§ **TO DO**: Wherever a line in the records below contains "sysDone", copy that line.

[Start of Attachment]

/-- The distributor has served a launch's queue. -/
def State.markServed (s : State) (l : Nat) : State :=
  let q := (s.launch l).queueKey
  let c := s.classOf l
  { s with served := Tab.put s.served c ((Tab.get [] s.served c).erase q ++ [q]) }

/-- `TEAM_PLACEMENT` (R347): the next team of a launch on the core that the rules give it; a split launch places all. -/
def execTeamPlacement (l core : Nat) (s : State) : Out :=
  let x := s.launch l
  if x.done || x.rejected || (s.waitingTeams l).isEmpty || !s.ctxActive x.ctx || !s.firstInLine l then .next s
  else if s.wholeFirst l then
    match s.nextFor l core with
    | some _ => .next (((s.placeAll l (s.waitingTeams l)).map fun t => t.markServed l).getD s)
    | none => .next s
  else match s.nextFor l core with
    | some i => .next ((s.placeTeam l i core).markServed l)
    | none => .next s

/-! ### Quench (R251, R339) -/

/-- A slot: its exact sum in units of 2^-149, and its flags. -/
def parseSlot (bs : List Byte) : Int × Nat := (intOf true 448 (ofLeBytes (bs.take 56)), field bs 56 1)

/-- The sums and flags of a word over teams. -/
def joinSlots : List (Int × Nat) → Int × Nat
  | [] => (0, 0)
  | (a, f) :: ss => let (b, g) := joinSlots ss; (a + b, f ||| g)

/-- The total of a window word. -/
def slotTotal (sum : Int) (fl : Nat) : Val :=
  let bit (k : Nat) : Bool := fl / 2 ^ k % 2 == 1
  if bit 1 || (bit 2 && bit 3) then .nan false
  else if bit 2 then .inf false
  else if bit 3 then .inf true
  else if sum = 0 then .num (!bit 4) 0 1
  else .num (decide (sum < 0)) sum.natAbs (2 ^ 149)

/-- Address of the slot of a team and word. -/
def LRec.slotVa (r : LRec) (team w : Nat) : DWord := r.psBase + BitVec.ofNat 64 ((team * r.detWords + w) * 64)

/-- Quench of one window word. -/
def State.quenchWord (s : State) (l w : Nat) : State :=
  let x := s.launch l
  let asid := s.asidL l
  let teams := (List.range x.lr.teams).filter fun t => !x.omitted.contains t
  let (sum, fl) := joinSlots (teams.map fun t => match s.vRead asid 0 (x.lr.slotVa t w) 64 with | some bs => parseSlot bs | none => (0, 0))
  if fl % 2 = 0 then s
  else
    let a := x.lr.detBase + BitVec.ofNat 64 (4 * w)
    match s.vRead asid 0 a 4 with
    | none => s
    | some bs => s.vPut asid a (leBytes 4 (roundTo .f32 .rne false (addVal .rne (toVal .f32 (ofLeBytes bs)) (slotTotal sum fl)).1).1)

/-- Whether every team of a launch has ended or been terminated. -/
def Launch.teamsOver (x : Launch) : Bool := x.finished == x.lr.teams

/-- `QUENCH` (R251): after the last team, the deterministic window is written. -/
def execQuench (l : Nat) (s : State) : Out :=
  let x := s.launch l
  if (Tab.look s.launches l).isNone || x.quenched || x.rejected || !x.teamsOver || !x.fixed.isEmpty ||
      s.teams.any (fun (_, (t : Team)) => t.launch == l && !t.over?) || s.units.any (fun (_, q) => q.any fun r => r.launch == l) then .next s
  else .next (((List.range x.lr.detWords).foldl (fun s w => s.quenchWord l w) s).modLaunch l fun x => { x with quenched := true })

/-! ### Completion (R345, R350) -/

/-- Everything a launch released has finished, relaunches of its REPLAYs, which are launches of their own (R131), included. -/
def State.launchIdle (s : State) (l : Nat) : Bool :=
  let x := s.launch l
  x.teamsOver && x.quenched && x.reds.isEmpty && x.fixed.isEmpty &&
    s.teams.all (fun (_, t) => t.launch != l || (t.copies.isEmpty && t.copyq.isEmpty && t.over?)) &&
    s.rays.all (fun (_, r) => r.launch != l) && s.units.all (fun (_, q) => q.all fun r => r.launch != l) &&
    s.replays.all fun (_, r) => r.launch != l || r.failed ||
      (r.started && r.threads.all (fun (t : RThread) => t.done && t.word.isEmpty) && match r.relaunch with | some k => (s.launch k).done | none => true)

/-- A measured duration is kept, the last eight of its level (R350). -/
def Queue.keep (x : Queue) (slot level d : Nat) : Queue :=
  let k := slot * 4 + level
  let ds := Tab.get [] x.est k ++ [d]
  { x with est := Tab.put x.est k (ds.drop (ds.length - 8)) }

/-- `LAUNCH_COMPLETE` (R345). -/
def execLaunchComplete (l : Nat) (s : State) : Out :=
  let x := s.launch l
  if (Tab.look s.launches l).isNone || x.done || !s.launchIdle l then .next s
  else
    let s := s.logCounts l
    let s := if x.replay.isSome then s else s.writeStamp l
    let s := s.modLaunch l fun x => { x with done := true }
    let q := s.queueOf x.ctx x.queue
    if x.deadline = 0 || x.failed || x.replay.isSome then .next s
    else .next (s.setQueue x.ctx x.queue (q.keep x.eslot x.level (s.time 0 - x.t0)))

end Sys2Proof.Machine
end

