/-- The rays of a released RTRACE. -/
def State.releaseRays (s : State) (g : Nat) (lanes : List (Word × DWord)) (counter : DWord) : State :=
  let x := s.group g
  let s := lanes.foldl (fun s (glid, a) =>
    s.setRay (Tab.fresh s.rays) (Ray.new (s.launchOf g) x.team g (s.coreOf g) a counter none glid)) s
  s.modGroup g fun x => { x with outCmd := x.outCmd + lanes.length }

/-- The slots of the active lanes, with their checks at issue (R284). -/
def State.rtraceSlots (s : State) (m : Word) (vs : List (Tab Nat)) (counter : Option DWord) : Try (List (Nat × DWord)) :=
  let ads := (lanesOf m).map fun l => (l, (BitVec.ofNat 64 (Tab.get 0 (vs.getD 0 []) l) : DWord))
  let far (a : DWord) : Bool := a.toNat / 2 ^ 58 != 0
  let range := ads.filter fun (_, a) => far a || (match counter with | some c => far c | none => false)
  let mis := ads.filter fun (_, a) => a.toNat % 128 != 0 || (match counter with | some c => c.toNat % 8 != 0 | none => false)
  let tag (l : List (Nat × DWord)) : List (Nat × DWord × Option PfKind) := l.map fun (k, a) => (k, a, none)
  if !range.isEmpty then .error (s.trapLanes .addrRange 4 (tag range))
  else if !mis.isEmpty then .error (s.trapLanes .misaligned 4 (tag mis))
  else .ok ads

/-- The snapshot a command reads: the same in every lane. -/
def snapVal (m : Word) (vs : List (Tab Nat)) (k : Nat) : DWord := BitVec.ofNat 64 (Tab.get 0 (vs.getD k []) ((lanesOf m).headD 0))

/-- `RTRACE` (R284): DELIV = 0; the rays are released at the commit. -/
def execRtrace (o : LaneOp) (s : State) : Out :=
  s.laneWord o.h .other (usesOf (ruleRtrace false o) 32 o) none fun g m s =>
    if m = 0 then .next (s.laneDone g o.h)
    else
      let (t, vs) := s.readUses g m (usesOf (ruleRtrace false o) 32 o m)
      let c := snapVal m vs 1
      match t.rtraceSlots m vs (some c) with
      | .error s => .next s
      | .ok ads =>
        let ids := ads.map fun (l, a) => ((Tab.get Lane.zero (s.group g).lanes l).glid, a)
        .next (((t.popAll g m (usesOf (ruleRtrace false o) 32 o m)).hold g (.cmd (.rtrace ids c))).laneDone g o.h)

/-- The sources of RTRACE.SHADE: slots of the active lanes, the table, continuations of every lane not exited. -/
def shadeUses (x : Group) (o : LaneOp) (m : Word) : List Use :=
  if m = 0 then [] else [⟨o.a, .raw, 32, 2, m⟩, ⟨o.b, .raw, 32, 2, m⟩, ⟨o.c, .int, 32, 1, x.present⟩]

/-- The checks and pushes of a shading call, the dissolution of the group, and its rays, which are released behind what the group
has handed over before them (R106, R112, R286). -/
def State.shade (s after : State) (g : Nat) (m : Word) (regs : List Nat) (table : DWord) (ads : List (Nat × DWord)) (cont : Nat → Nat) : Try State :=
  let x := s.group g
  let t := x.team
  let l := s.launchOf g
  let alive := x.present
  let lane (k : Nat) : Lane := Tab.get Lane.zero x.lanes k
  let bad := maskWhere alive fun k => (s.function l (cont k)).isNone
  let deep := maskWhere m fun k => decide (8 ≤ (lane k).stack.length)
  let stay := alive &&& ~~~m
  if bad != 0 then s.callTrap .callTarget bad
  else if regs.any fun r => decide (16 * x.blocks ≤ r) then s.callTrap .regUnalloc alive
  else if deep != 0 then s.callTrap .callDepth deep
  else if stay != 0 && decide (64 ≤ (s.team t).recs.length) then s.callTrap .callDepth m
  else if !x.mayDissolve then .error (s.waitFor 11)
  else
    let (team, r) := (after.team t).suspend (count32 m) ((lanesOf stay).map fun k => (cont k, x.carry regs 0 k))
    let (s, ks) := ads.foldl (fun ((s, ks) : State × List Nat) (k, a) =>
      let y := x.carry regs 0 k
      let y := { y with lane := { y.lane with stack := (cont k, r) :: y.lane.stack } }
      let n := Tab.fresh s.rays
      (s.setRay n { Ray.new l t g (s.team t).core a 0 (some (table, y)) y.lane.glid with st := .held }, ks ++ [n])) (after.setTeam t team, [])
    .ok ((s.modGroup g fun y => { y with inflight := y.inflight ++ [.cmd (.shade ks)] }).leave g)

/-- RTRACE.SHADE stands as the last word of a block whose LRUN carries END, or again at its word after that commit. -/
def State.shadePlaced (s : State) (g : Nat) : Bool :=
  match (s.group g).blk with | some b => b.ends && decide (b.n ≤ 1) | none => false

/-- `RTRACE.SHADE` (R267, R286). -/
def execRtraceShade (o : LaneOp) (s : State) : Out :=
  let x := s.group (s.gid.getD 0)
  s.laneWord o.h .other (shadeUses x o) none fun g m s =>
    if !s.shadePlaced g then .next (s.raise .tracePlacement { flm := m })
    else
      let (t, vs) := s.readUses g m (shadeUses x o m)
      match t.rtraceSlots m vs none with
      | .error s => .next s
      | .ok ads =>
        t.callCommit g m fun s =>
          match s.callSite g (LaneOp.xfield o 2 11) m with
          | .error s => .next s
          | .ok regs =>
            let cont (l : Nat) : Nat := Tab.get 0 (vs.getD 2 []) l
            if regs.any fun r => decide (r < 8) then .next (s.raise .callTable { flm := m })
            else if !s.callReady g x.present regs then .next (s.waitFor 11)
            else if let some r := x.mismatch (liveKeys regs x.present) then .next (s.meetUpset g r)
            else match s.fnsRead g ((lanesOf x.present).map fun l => (l, cont l)) with
              | .error s => .next s
              | .ok _ => ofTry (s.shade (s.popFinal g m (shadeUses x o m)) g m regs (snapVal m vs 1) ads cont)

end Sys2Proof.Machine
end

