/-! ### Saved images (R334, R373) -/

/-- `CTXSV` (R334): the image goes to sB in the thread's address space; the team is exported. -/
def State.ctxsv (s : State) (v : Svc) (a b img : DWord) : State × DWord :=
  if img.toNat % 4096 != 0 then (s, stRange)
  else match s.targetTeam v a b with
    | none => (s, stNoTarget)
    | some (_, t) =>
      let x := s.team t
      match x.image with
      | some area =>
        if a.toNat / 2 ^ 32 % 256 != 0xFF || x.st != .saved then (s, stWrongState)
        else match s.vWrite (sstatAsid v.sstat) 0 img (s.rdBytes area (s.imageLen t)) with
          | none => (s, stFault)
          | some s =>
            ((s.modTeam t fun y => { y with st := .exported, image := none }).modLaunch x.launch fun l =>
              { l with requeued := l.requeued.erase x.idx }, stOk)
      | none => (s, stWrongState)

/-- An action that accesses memory waits for the thread's PREEMPTs (R333). -/
def Svc.behindJobs (v : Svc) (s : State) (k : State → Out) : Out := if v.jobs.isEmpty then k s else .next (s.waitFor 31)

def execCtxsv (d a b : SReg) (s : State) : Out :=
  s.svcRegs [a.toNat, a.toNat + 1, b.toNat] [d.toNat] fun _ v s => v.behindJobs s fun s =>
    let (s, st) := s.ctxsv v (s.thr.rd a.toNat) (s.thr.rd (a.toNat + 1)) (s.thr.rd b.toNat)
    .next (s.sysDone d.toNat st)

/-- R373: whether a header names the launch and team of a target on this device. -/
def State.headerOk (s : State) (h : List Byte) (l idx : Nat) : Bool :=
  field h 0 4 == 1 && field h 4 4 == (s.launch l).lr.id.toNat && field h 8 4 == idx && field h 32 32 == (s.ctl.feature.getD 0).toNat

/-- Whether a team may take an image: it has been exported, or never placed (R334). -/
def State.mayLoad (s : State) (t : Nat) : Bool :=
  match Tab.look s.teams t with
  | some (x : Team) => x.st == .exported || (x.st == .queued && !x.started)
  | none => true

/-- `CTXLD` (R334): a team that is not placed takes what an image holds, and is queued at the head of its launch (log entry 32). -/
def State.ctxld (s : State) (v : Svc) (a b img : DWord) : State × DWord :=
  let asid := sstatAsid v.sstat
  if img.toNat % 4096 != 0 then (s, stRange)
  else match s.targetTeam v a b with
    | none => (s, stNoTarget)
    | some (l, t) =>
      let idx := t % 2 ^ 32
      if a.toNat / 2 ^ 32 % 256 != 0xFF || !s.mayLoad t then (s, stWrongState)
      else match s.vRead asid 0 img 64 with
        | none => (s, stFault)
        | some h =>
          if !s.headerOk h l idx then (s, stWrongState)
          else match s.vRead asid 0 img (field h 16 8) with
            | none => (s, stFault)
            | some bs =>
              let k := field h 12 1
              let stage := match Tab.look s.teams t with | some x => x.stage2 | none => (s.launch l).firstStage
              ((s.restore t l idx stage k (cutSections (2 + 33 * k) (bs.drop 64))).modLaunch l fun y => { y with requeued := idx :: y.requeued }, stOk)

def execCtxld (d a b : SReg) (s : State) : Out :=
  s.svcRegs [a.toNat, a.toNat + 1, b.toNat] [d.toNat] fun _ v s => v.behindJobs s fun s =>
    let (s, st) := s.ctxld v (s.thr.rd a.toNat) (s.thr.rd (a.toNat + 1)) (s.thr.rd b.toNat)
    .next (s.sysDone d.toNat st)

/-! ### PREEMPT (R334, R372, R377) -/

/-- Teams that are being vacated. -/
def State.vacating (s : State) : List Nat := (s.teams.filter fun (_, (t : Team)) => t.st == .vacating).map Prod.fst

/-- The cores that a PREEMPT of `n` cores vacates: whether there were places for them all, and the teams. -/
def State.preempt (s : State) (l n : Nat) : State × Nat × List Nat :=
  let cs := (s.coresHeld fun x => x.launch == l).take n
  let (u, k) := s.vacateCores cs
  (u, (if k = cs.length then 0 else 5), u.vacating.filter fun t => !s.vacating.contains t)

/-- A PREEMPT that waited behind a SWITCH takes its effect (R377). -/
def State.runPreempt (s : State) (t d l n : Nat) : State :=
  let (u, st, ts) := s.preempt l n
  let v := u.svc t
  u.setSvc t { v with jobs := v.jobs.map fun j => if j.1 = d && j.2.2.isNone then (d, st, some ts) else j }

/-- `PREEMPT` (R333, R334): cores of a launch in descending coreid; D is empty until every image is written, and the thread
goes on. Behind a SWITCH of the launch's virtual function it waits for its turn, with D empty (R377). -/
def execPreempt (d a b : SReg) (s : State) : Out :=
  s.svcRegs [a.toNat, b.toNat] [d.toNat] fun t v s =>
    let n := (s.thr.rd b.toNat).toNat
    if n = 0 || 288 < n then .next (s.sysDone d.toNat stRange)
    else match s.findLaunch v ((s.thr.rd a.toNat).setWidth 32) with
      | none => .next (s.sysDone d.toNat stNoTarget)
      | some l =>
        let begin_ (s : State) (st : Nat) (ts : Option (List Nat)) : State :=
          let x := s.svc t
          s.setSvc t { x with thr := (x.thr.mkEmpty d.toNat).next 4, jobs := x.jobs ++ [(d.toNat, st, ts)] }
        if (s.vf (s.ctx (s.launch l).ctx).vf).switching.isSome then
          .next { begin_ s 0 none with ctl := { s.ctl with waiting := s.ctl.waiting ++ [.preempt t d.toNat l n] } }
        else
          let (u, st, ts) := s.preempt l n
          if ts.isEmpty then .next (u.sysDone d.toNat (BitVec.ofNat 64 st)) else .next (begin_ u st (some ts))

/-- Whether the images of a PREEMPT are written: no team that it vacates is still being vacated. -/
def State.jobDone (s : State) (j : Nat × Nat × Option (List Nat)) : Bool :=
  match j.2.2 with | some ts => ts.all fun t => (s.team t).st != .vacating | none => false

/-- A thread's PREEMPTs that are complete fill their D (R333). -/
def Svc.endJobs (v : Svc) (s : State) : Svc :=
  { v with thr := (v.jobs.filter s.jobDone).foldl (fun t j => t.wr j.1 (BitVec.ofNat 64 j.2.1)) v.thr
           jobs := v.jobs.filter fun j => !s.jobDone j }

/-- Every PREEMPT that is complete fills its D. -/
def State.endJobs (s : State) : State :=
  if s.svcs.all fun (_, (v : Svc)) => v.jobs.isEmpty then s else { s with svcs := s.svcs.map fun (k, (v : Svc)) => (k, v.endJobs s) }

/-- Whether a service thread's wait is over, and what it then does. -/
def Svc.waitOver (v : Svc) : Bool :=
  match v.wait with
  | none => true
  | some .waitm | some (.yield _) => v.mon.fired || !v.mon.armed
  | some _ => false

/-- The service thread at hand goes on past its wait. -/
def State.endSvcWait (s : State) (t : Nat) : State :=
  let v := s.svc t
  let off (s : State) : State := s.setSvc t { s.svc t with wait := none }
  match v.wait with
  | some .waitm => off (s.disarm.pass 4)
  | some (.yield c) => off (s.disarm.modThr fun t => t.jump c)
  | _ => s

/-! ### The configuration semaphore (R335) -/

/-- Whether an endpoint holds a slot at a time. -/
def Sem.heldBy (m : Sem) (e : Bool) (now : Nat) : Bool := m.holder == e && decide (now < m.expiry)

/-- LEASE_EXPIRED of a slot's lapsed lease (R415). -/
def State.tellLapse (s : State) (slot : Nat) (m : Sem) : State :=
  { s with sems := Tab.put s.sems slot { m with told := true } }.event (sourceOf 11 0) 9 0 (BitVec.ofNat 64 (slot % 8 + if m.holder then 8 else 0))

[End of Attachment]

§ **RESULT BELOW**:
    .next (s.sysDone d.toNat st)
    .next (s.sysDone d.toNat st)
    if n = 0 || 288 < n then .next (s.sysDone d.toNat stRange)
      | none => .next (s.sysDone d.toNat stNoTarget)
          if ts.isEmpty then .next (u.sysDone d.toNat (BitVec.ofNat 64 st)) else .next (begin_ u st (some ts))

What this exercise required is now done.